** EXERCISE AIM **
Going through the entries below, count each line that holds "test" and give only the total.

Stored items:
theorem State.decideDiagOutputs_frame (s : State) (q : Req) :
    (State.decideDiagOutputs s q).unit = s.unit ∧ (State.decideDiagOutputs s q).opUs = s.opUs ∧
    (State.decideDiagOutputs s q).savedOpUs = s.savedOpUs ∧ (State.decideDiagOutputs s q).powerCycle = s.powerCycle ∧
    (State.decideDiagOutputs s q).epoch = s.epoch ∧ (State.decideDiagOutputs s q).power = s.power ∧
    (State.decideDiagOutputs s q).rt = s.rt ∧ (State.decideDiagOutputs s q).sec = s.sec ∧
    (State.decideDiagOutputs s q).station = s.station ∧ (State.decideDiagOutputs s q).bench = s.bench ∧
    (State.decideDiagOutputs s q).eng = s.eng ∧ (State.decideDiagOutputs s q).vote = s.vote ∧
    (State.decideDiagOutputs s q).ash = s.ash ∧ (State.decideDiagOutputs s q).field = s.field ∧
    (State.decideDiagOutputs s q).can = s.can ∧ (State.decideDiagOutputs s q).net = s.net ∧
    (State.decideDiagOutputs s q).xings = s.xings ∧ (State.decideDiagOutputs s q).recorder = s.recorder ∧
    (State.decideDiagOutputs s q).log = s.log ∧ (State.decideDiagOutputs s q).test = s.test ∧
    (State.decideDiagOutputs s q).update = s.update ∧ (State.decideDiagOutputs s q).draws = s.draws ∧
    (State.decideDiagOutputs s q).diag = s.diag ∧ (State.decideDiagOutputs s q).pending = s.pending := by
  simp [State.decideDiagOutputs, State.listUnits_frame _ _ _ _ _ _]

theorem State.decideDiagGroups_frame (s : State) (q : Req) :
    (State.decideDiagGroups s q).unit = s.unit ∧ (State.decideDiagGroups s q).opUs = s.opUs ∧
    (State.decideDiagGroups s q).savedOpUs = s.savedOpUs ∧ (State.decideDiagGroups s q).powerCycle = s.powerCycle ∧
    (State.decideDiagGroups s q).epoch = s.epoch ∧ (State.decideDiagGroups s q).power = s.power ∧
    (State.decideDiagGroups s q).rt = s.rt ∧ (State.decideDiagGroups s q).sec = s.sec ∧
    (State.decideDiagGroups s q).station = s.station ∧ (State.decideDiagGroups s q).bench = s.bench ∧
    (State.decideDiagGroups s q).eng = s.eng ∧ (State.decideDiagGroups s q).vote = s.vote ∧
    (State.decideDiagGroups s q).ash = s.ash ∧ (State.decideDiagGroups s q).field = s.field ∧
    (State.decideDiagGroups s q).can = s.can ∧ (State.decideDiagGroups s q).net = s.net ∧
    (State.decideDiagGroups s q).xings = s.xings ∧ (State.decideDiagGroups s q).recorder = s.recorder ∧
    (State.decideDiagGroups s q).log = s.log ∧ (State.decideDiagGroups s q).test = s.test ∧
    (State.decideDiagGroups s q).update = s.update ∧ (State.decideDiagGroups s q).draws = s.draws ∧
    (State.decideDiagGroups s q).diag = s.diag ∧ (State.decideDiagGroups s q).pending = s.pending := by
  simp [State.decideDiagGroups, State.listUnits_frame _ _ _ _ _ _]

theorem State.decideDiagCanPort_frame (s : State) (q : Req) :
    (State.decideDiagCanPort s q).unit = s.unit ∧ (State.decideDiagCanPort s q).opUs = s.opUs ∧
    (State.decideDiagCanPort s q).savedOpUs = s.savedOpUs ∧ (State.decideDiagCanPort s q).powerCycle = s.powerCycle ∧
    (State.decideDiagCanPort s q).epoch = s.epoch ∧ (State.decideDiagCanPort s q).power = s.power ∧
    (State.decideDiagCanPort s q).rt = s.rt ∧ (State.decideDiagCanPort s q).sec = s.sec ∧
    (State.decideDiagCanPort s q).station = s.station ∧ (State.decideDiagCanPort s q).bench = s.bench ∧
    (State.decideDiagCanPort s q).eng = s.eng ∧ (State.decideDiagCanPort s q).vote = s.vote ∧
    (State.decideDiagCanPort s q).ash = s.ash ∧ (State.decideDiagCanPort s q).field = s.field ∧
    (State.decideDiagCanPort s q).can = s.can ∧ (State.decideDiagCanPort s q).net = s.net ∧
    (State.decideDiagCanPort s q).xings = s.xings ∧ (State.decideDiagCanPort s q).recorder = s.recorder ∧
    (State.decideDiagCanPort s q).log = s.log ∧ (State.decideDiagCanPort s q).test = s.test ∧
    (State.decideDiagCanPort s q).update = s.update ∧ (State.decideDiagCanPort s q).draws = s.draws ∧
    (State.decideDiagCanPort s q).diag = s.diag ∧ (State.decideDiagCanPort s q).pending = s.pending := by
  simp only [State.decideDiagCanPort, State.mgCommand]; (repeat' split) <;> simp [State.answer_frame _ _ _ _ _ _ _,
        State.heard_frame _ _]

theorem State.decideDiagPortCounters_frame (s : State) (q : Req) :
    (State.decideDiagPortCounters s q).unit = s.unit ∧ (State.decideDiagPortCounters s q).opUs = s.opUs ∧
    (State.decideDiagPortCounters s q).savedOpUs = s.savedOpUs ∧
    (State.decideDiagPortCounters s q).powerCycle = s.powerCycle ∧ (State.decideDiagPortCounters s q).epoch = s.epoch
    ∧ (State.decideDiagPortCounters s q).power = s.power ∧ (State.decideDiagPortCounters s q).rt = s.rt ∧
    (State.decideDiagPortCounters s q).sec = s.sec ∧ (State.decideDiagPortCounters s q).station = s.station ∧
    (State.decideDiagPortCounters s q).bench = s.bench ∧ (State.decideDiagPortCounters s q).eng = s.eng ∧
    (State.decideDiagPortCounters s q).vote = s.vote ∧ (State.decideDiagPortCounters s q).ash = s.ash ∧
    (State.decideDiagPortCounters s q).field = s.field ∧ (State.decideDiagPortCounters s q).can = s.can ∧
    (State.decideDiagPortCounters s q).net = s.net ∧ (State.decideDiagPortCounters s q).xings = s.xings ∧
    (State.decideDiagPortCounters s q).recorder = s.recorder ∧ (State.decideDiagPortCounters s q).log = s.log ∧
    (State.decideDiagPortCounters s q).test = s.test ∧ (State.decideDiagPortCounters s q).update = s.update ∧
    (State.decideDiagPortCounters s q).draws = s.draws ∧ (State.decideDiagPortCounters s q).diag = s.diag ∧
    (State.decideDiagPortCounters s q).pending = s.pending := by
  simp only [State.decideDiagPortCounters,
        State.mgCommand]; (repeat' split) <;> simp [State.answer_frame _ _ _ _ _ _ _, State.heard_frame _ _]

** ANSWER **
4